The 5th Marines surrounded the PAVN 1st Battalion, 36th Regiment at Chau Phong but the PAVN attempted to escape rather than fight.

On 27 October a unit of the 5th Regiment observed 15 PAVN moving 5 mi northeast of An Hoa and called in artillery fire and airstrikes on them killing 14. On 31 October 2 groups totalling 60-75 PAVN were observed 6 mi east northeast of An Hoa and the Marines attacked them with mortar and small arms fire killing 13 before the remainder withdrew.

On 1 November between 11:00 and 17:00, elements of the 5th Regiment engaged several small groups of PAVN 6 miles east northeast of An Hoa killing 15. Between 14:30 and 15:30 other Regiment units engaged PAVN 8 mi east northeast of An Hoa killing 18 and capturing 5 and 5 individual and 1 crew-served weapons for Marine losses of 7 killed.

On 4 November at 14:30 a Marine recon platoon observed 24 PAVN moving 2 mi northwest of An Hoa and called in artillery fire resulting in 8 PAVN killed. On 5 November at 09:30 a Marine unit engaged a PAVN force 9 mi northeast of An Hoa killing 3 and capturing 2 together with 3 weapons for Marine loss of 1 killed. The same day Marines found a 5-ton rice cache 9 miles east northeast of An Hoa.

On 7 November at 06:45 12 PAVN were engaged 5 mi northeast of An Hoa killing 8. Later that day another 12 PAVN were engaged 6 mi northeast of An Hoa, 5 were killed. On 8 November a Marine recon team observed 35 PAVN moving 3 mi northwest of An Hoa and called in artillery fire on them killing 19. On 11 November a Marine recon team observed 47 PAVN 3 miles northwest of An Hoa and called in artillery fire on them killing 16. On 13 November a Chieu Hoi led Marines to a 57-ton rice cache.

On 18 November at 09:15 a Marine recon team observed 80 PAVN 2 miles northwest of An Hoa and called in artillery fire on them killing 20 and causing 5 secondary explosions.

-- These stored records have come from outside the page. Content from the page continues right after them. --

-- ==== Sys2Proof/Laws/Memory.lean ====
section
/-! SUPPORT. The memory operations keep the form of the block's memory (R64), and reset has it. -/

namespace Sys2Proof.Machine

theorem Memory.wf_iff (s : State) :
    Memory.wf s = true ↔
      s.pBuf.length ≤ s.cfg.maxBits ∧ s.kBuf.length ≤ s.cfg.maxBits ∧ s.kPend.length ≤ s.cfg.maxBits ∧
      s.pWord.length ≤ s.cfg.maxBits ∧ s.kWord.length ≤ s.cfg.maxBits ∧ s.prevP.length ≤ s.cfg.maxBits ∧
      s.prevK.length ≤ s.cfg.maxBits := by
  simp [Memory.wf, fits, and_assoc]

theorem Memory.wf_resetWith (c : Config) : Memory.wf (State.resetWith c) = true := by
  simp [Memory.wf_iff, State.resetWith]

theorem Memory.wf_reset : Memory.wf State.reset = true := Memory.wf_resetWith _

theorem Memory.wf_edgeTiming {s : State} (now : Word32) (h : Memory.wf s = true) :
    Memory.wf (edgeTiming now s) = true := by
  rw [Memory.wf_iff] at *
  rw [edgeTiming_eq]
  by_cases hb : isBoundary s.cfg (now - s.lastEdgeUs) = true
  · simp only [hb, if_true]; simp only [List.length_nil]; omega
  · simp only [hb]; simpa using h

theorem Memory.wf_appendPanel {s : State} (d : Bool) (h : Memory.wf s = true) :
    Memory.wf (appendPanel d s) = true := by
  rw [Memory.wf_iff] at *
  exact ⟨append_length_le d h.1, h.2⟩

theorem Memory.wf_appendKeypad {s : State} (d : Bool) (h : Memory.wf s = true) :
    Memory.wf (appendKeypad d s) = true := by
  rw [Memory.wf_iff] at *
  exact ⟨h.1, append_length_le d h.2.1, h.2.2⟩

theorem Memory.wf_takePanel {s : State} (h : Memory.wf s = true) : Memory.wf (takePanel s) = true := by
  rw [Memory.wf_iff] at *
  simp only [takePanel_pBuf, takePanel_cfg, takePanel_kBuf, takePanel_kPend, takePanel_pWord, takePanel_kWord,
    takePanel_prevP, takePanel_prevK, List.length_nil]
  omega

theorem Memory.wf_takeKeypad {s : State} (h : Memory.wf s = true) : Memory.wf (takeKeypad s) = true := by
  rw [Memory.wf_iff] at *
  simp only [takeKeypad_pBuf, takeKeypad_cfg, takeKeypad_kBuf, takeKeypad_kPend, takeKeypad_pWord, takeKeypad_kWord,
    takeKeypad_prevP, takeKeypad_prevK, List.length_nil]
  omega

theorem Memory.wf_judgePanel {s : State} (m : Word32) (h : Memory.wf s = true) :
    Memory.wf (judgePanel m s) = true := by
  rw [Memory.wf_iff] at *
  rcases judgePanel_cases m s with ⟨_, e⟩ | ⟨_, _, e⟩ <;> rw [e]
  · exact h
  · simp only [stampPanel_cfg, stampPanel_pBuf, stampPanel_kBuf, stampPanel_kPend, stampPanel_pWord,
      stampPanel_kWord, stampPanel_prevP, stampPanel_prevK]
    omega

theorem Memory.wf_judgeKeypad {s : State} (m : Word32) (h : Memory.wf s = true) :
    Memory.wf (judgeKeypad m s) = true := by
  rw [Memory.wf_iff] at *
  rcases judgeKeypad_cases m s with ⟨_, e⟩ | ⟨_, e⟩ <;> rw [e]
  · exact h
  · simp only [stampKeypad_cfg, stampKeypad_pBuf, stampKeypad_kBuf, stampKeypad_kPend, stampKeypad_pWord,
      stampKeypad_kWord, stampKeypad_prevP, stampKeypad_prevK]
    omega

theorem Memory.wf_resetRegisters (s : State) : Memory.wf (resetRegisters s) = true := by
  simp [Memory.wf_iff]

end Sys2Proof.Machine
end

At 15:20 another recon team observed 75 PAVN 3 miles northwest of An Hoa and called in artillery fire on them killing 28 and causing 3 secondary explosions. On 19 November at 14:30 a Marine recon team observed 55 PAVN 2 miles west northwest of An Hoa and called in artillery fire on them killing 33. Approximately 2 hours later in the same area the recon team observed 35 PAVN and called in artillery fire on them killing 23.

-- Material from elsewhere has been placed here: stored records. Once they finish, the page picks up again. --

/-- Settles O17: R135 clause by clause. -/
theorem saturationRule : Obligations.SaturationRule := by
  refine ⟨fun s es empty fills => ?fed, fun d u s full => ?rising, fun d u s full => ⟨fun within => ?falling,
    fun boundary => ?fallingBoundary⟩, fun u m s ended full => ?poll, fun s => ?reset⟩
  case fed =>
    obtain ⟨t, run, pBuf⟩ := applyEvents_edgeR_pBuf es s (by rw [empty, List.length_nil, Nat.zero_add, fills])
    exact ⟨t, run, by rw [pBuf, empty, List.nil_append]⟩
  case rising =>
    rw [exec_edgeR, appendPanel_of_full d (by rw [edgeTiming_cfg, edgeTiming_pBuf, full])]
  case falling =>
    have still_full : (edgeTiming u s).cfg.maxBits ≤ (edgeTiming u s).kBuf.length := by
      rw [edgeTiming_of_not_boundary within]
      exact full.ge
    rw [exec_edgeF, appendKeypad_of_full d still_full]
  case fallingBoundary =>
    rw [exec_edgeF_of_boundary d boundary, edgeTiming_of_boundary boundary]
  case poll =>
    have ready : framingReady s = true :=
      (framingReady_iff s).2 ⟨ended, full ▸ s.cfg.maxBits_ge⟩
    exact ⟨_, exec_eq _ s, by rw [after_poll, pollOnce_of_ready ready, frameWords_pBuf]⟩
  case reset =>
    exact ⟨_, exec_eq _ s, by rw [after_reset, resetRegisters_pBuf], by rw [after_reset, resetRegisters_kBuf]⟩

end Sys2Proof.Machine
end

section
/-! PROOF. Family `41_framer.md`: POLL on every state (R160 to R169) and the status it leaves (R168). -/

namespace Sys2Proof.Machine

/-! ## The status -/

theorem ofBool_append_toNat (k p : Bool) :
    (BitVec.ofBool k ++ BitVec.ofBool p).toNat = (if k then 2 else 0) + (if p then 1 else 0) := by
  cases k <;> cases p <;> rfl

/-- The concatenation of R168 as a number: bit 1 for the keypad code, bit 0 for the panel code. -/
theorem statusOf_toNat (kcmd pcmd : Byte) :
    (statusOf kcmd pcmd).toNat = (if kcmd ≠ 0 then 2 else 0) + (if pcmd ≠ 0 then 1 else 0) := by
  simp only [statusOf, ofBool_append_toNat, bne_iff_ne]

/-- With no code decoded the status is that of the no-word path (R169). -/
theorem statusOf_zero : statusOf 0 0 = 0 := by decide

/-- The status, read off the two judgements instead of the two codes. -/
theorem statusOf_judged (p k prev : BitSeq) :
    statusOf (if false ∈ k then command k else 0) (if p = prev then 0 else command p) =
      BitVec.ofNat 2 ((if false ∈ k ∧ command k ≠ 0 then 2 else 0) + (if command p ≠ 0 ∧ p ≠ prev then 1 else 0)) := by
  have keypad_decoded : (if false ∈ k then command k else 0) ≠ 0 ↔ false ∈ k ∧ command k ≠ 0 := ite_ne_right_iff
  have panel_decoded : (if p = prev then 0 else command p) ≠ 0 ↔ command p ≠ 0 ∧ p ≠ prev := by
    rw [ite_ne_left_iff, and_comm, ne_comm]
  simp only [← keypad_decoded, ← panel_decoded, ← statusOf_toNat, BitVec.ofNat_toNat, BitVec.setWidth_eq]

/-! ## The two judgements -/

/-- The panel half of the dispatch on every state (R190 to R192). A rejected Word answers 0 whether it repeats
the last one or has command 0, so the code depends on the repetition alone. -/
theorem judgePanel_eq (m : Word32) (s : State) :
    judgePanel m s =
      { s with
        pcmd := if s.pWord = s.prevP then 0 else command s.pWord
        prevP := if command s.pWord ≠ 0 ∧ s.pWord ≠ s.prevP then s.pWord else s.prevP
        lastActivityMs := if command s.pWord ≠ 0 ∧ s.pWord ≠ s.prevP then m else s.lastActivityMs
        lastStatusMs := if command s.pWord = 5 ∧ s.pWord ≠ s.prevP then m else s.lastStatusMs } := by
  obtain ⟨zero | repeated, rejected⟩ | ⟨nonzero, fresh, accepted⟩ := judgePanel_cases m s
  · simp [rejected, zero]
  · simp [rejected, repeated]
  · simp only [accepted, if_neg fresh, and_iff_left fresh, if_pos nonzero]
    rfl

/-- The keypad half of the dispatch on every state (R193, R194). -/
theorem judgeKeypad_eq (m : Word32) (s : State) :
    judgeKeypad m s =
      { s with
        kcmd := if false ∈ s.kWord then command s.kWord else 0
        prevK := if false ∈ s.kWord then s.kWord else s.prevK
        lastActivityMs := if false ∈ s.kWord then m else s.lastActivityMs } := by
  obtain ⟨ones, rejected⟩ | ⟨zero_bit, accepted⟩ := judgeKeypad_cases m s
  · simp only [rejected, if_neg ones]
  · simp only [accepted, if_pos zero_bit, stampKeypad]
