-- ==== Sys2Proof/Machine/Reg.lean ====
section
/-! DEFINITION. Names of the register fields of BAR 0: for each field of the spec's register tables, the offset of the
word that holds its least bit (a function of the register's indices), the least bit in that word, and the width. -/
namespace Sys2Proof.Machine

/-- A register field: BAR 0 offset of its word, least bit in that word, width. A field of more than 32 - lo bits
goes on in the next word. -/
structure Field where
  off : Nat
  lo : Nat
  width : Nat
  deriving DecidableEq, Repr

On 20 November at 14:00 a Marine recon team observed 30 PAVN 6 miles southeast of An Hoa and engaged them with small arms killing 11 and capturing 1 weapon before the PAVN withdrew. At 16:00 a Marine recon team observed 24 PAVN digging foxholes 2 miles west northwest of An Hoa and called in artillery fire on them killing 5 and causing 2 secondary explosions. At 17:50 in the same area the team observed 35 PAVN moving southeast and called in artillery fire on them killing 10. On 21 November in two sighting by Marine recon teams 36 PAVN were seen 3–6 miles northwest of An Hoa and were engaged by artillery fire killing 11. On 24 November a Marine recon team observed 60 PAVN/Viet Cong (VC) 3 miles north northwest of An Hoa and called in artillery fire on them killing 20. On 29 November a Marine recon team observed 22 PAVN 3 miles north northwest of An Hoa and called in artillery fire on them killing 12.

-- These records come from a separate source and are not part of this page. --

/-- R444: the job in flight with an acceptance number completes. -/
def State.complete (s : State) (aseq status cause : Nat) (detail : List Byte) : State :=
  match s.findJob aseq with
  | none => s
  | some j => s.completeJob j status cause detail

/-! ### Descriptors (R437, R438, R443) -/

/-- Why a ring does not take the descriptor at its CONS now: a WAIT code of R438, 0 where it takes it, 255 where no
descriptor is there to take (R432, R435, R437). -/
def State.takeWait (s : State) (d : Desc) (dram : Bool) : Nat :=
  let r := d.ring.val
  let eq := s.get (Reg.HST_SQ_CFG_EQ r)
  if ¬ (s.on Reg.HST_STATUS_READY ∧ s.on Reg.HST_CTRL_EN ∧ s.on (Reg.HST_SQ_CFG_EN r) ∧ s.on Reg.HST_STATUS_LINK_UP ∧
      s.host.d3hot = false ∧ s.get (Reg.HST_SQ_IDX_PROD r) ≠ s.get (Reg.HST_SQ_IDX_CONS r)) then 255
  else if s.on Reg.HST_STATUS_ABORTING then 5
  else if bitAt (s.get Reg.AUX_HOLD_STATUS_HELD) r then 3
  else if d.fence ∧ s.host.jobs.any (fun j => decide (j.ring = r)) then 6
  else if 1024 ≤ s.host.jobs.length ∨ 512 ≤ s.reservations eq then 4
  else if dram ∧ ¬ s.on Reg.MEM_STATUS_READY then 2
  else 0

/-- The job that a taken descriptor becomes. -/
def State.jobOf (s : State) (d : Desc) : Job where
  aseq := s.host.nextAseq
  ring := d.ring.val
  eq := s.get (Reg.HST_SQ_CFG_EQ d.ring.val)
  opcode := d.field 0 1
  tag := d.field 4 4
  compAddr := d.field 8 8
  quiet := bitAt (d.field 1 1) 1

/-- R437: CONS of a submission ring changes, and its shadow with it. -/
def State.setCons (s : State) (r cons : Nat) : State :=
  let sh := 4 * s.get (Reg.HST_SQ_SHADOW_ADDR r)
  let same := decide (s.get (Reg.HST_SQ_IDX_CONS r) = cons)
  let s := s.put (Reg.HST_SQ_IDX_CONS r) cons
  if sh = 0 ∨ same = true then s else s.hostWrite sh (leBytes 4 cons)

/-- R437: the descriptor at CONS is taken: the next ASEQ, CONS past it, the shadow written, the job in flight. -/
def State.takeJob (s : State) (d : Desc) : State :=
  let r := d.ring.val
  let j := s.jobOf d
  let cons := (s.get (Reg.HST_SQ_IDX_CONS r) + 1) % 65536
  let s := (s.put (Reg.HST_SQ_STATUS_WAIT r) 0).setCons r cons
  let s := { s with host := { s.host with nextAseq := (j.aseq + 1) % 2 ^ 32, jobs := s.host.jobs ++ [j] } }
  s.count (cntHst 0)

/-- R443: the least offset of a failing check. -/
def firstFailing : List (Nat × Bool) → Option Nat
  | [] => none
  | (o, ok) :: r =>
    if ok then firstFailing r
    else match firstFailing r with
      | none => some o
      | some p => some (min o p)

/-- R437, R438, R443: a descriptor comes to the front of its ring. It waits with a WAIT code, or is taken; a bad one
completes BAD_DESC with 0x1002, a good one goes on as job `k`. `recordsFull` is WAIT 1 of a STRIP (R168). -/
def State.withDesc (s : State) (d : Desc) (dram recordsFull : Bool) (checks : List (Nat × Bool))
    (k : State → Job → State) : State :=
  match s.takeWait d dram with
  | 255 => s
  | 0 =>
    match firstFailing (d.headerChecks ++ checks) with
    | some off =>
      let idx := s.get (Reg.HST_SQ_IDX_CONS d.ring.val)
      let j := s.jobOf d
      ((s.takeJob d).raise 0x1002 [(1, d.ring.val), (2, idx), (1, off)]).complete j.aseq 3 0x1002 []
    | none =>
      if recordsFull then
        if s.get (Reg.HST_SQ_STATUS_WAIT d.ring.val) = 1 then s
        else (s.put (Reg.HST_SQ_STATUS_WAIT d.ring.val) 1).raise 0x0416
            [(1, 0xFF), (4, 0xFFFFFFFF), (1, 0xFF), (4, 0xFFFFFFFF), (4, 0xFFFFFFFF)]
      else k (s.takeJob d) (s.jobOf d)
  | w => s.put (Reg.HST_SQ_STATUS_WAIT d.ring.val) w

/-- R446: a DRAM range lies within MEM_SIZE. -/
def State.dramRangeOk (s : State) (a n : Nat) : Bool := decide (a + n ≤ s.get Reg.MEM_SIZE_BYTES)

end Sys2Proof.Machine
end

On 5 December at 18:30 a Marine recon team observed 10 PAVN 6 miles north of An Hoa and called in artillery fire on them killing 8. At 19:00 a Marine recon team observed 15 sampans carrying 26 VC 6 miles north of An Hoa and called in artillery fire on them sinking 4 sampans and killing 16 VC. At 20:45 another Marine recon team observed 7 PAVN 7 mi north of An Hoa and directed artillery fire on them killing 8.

==Aftermath==
The operation concluded on 6 December. PAVN/VC losses were 700 killed and 94 captured and 41 individual and 5 crew-served weapons captured for Marine losses of 35 killed.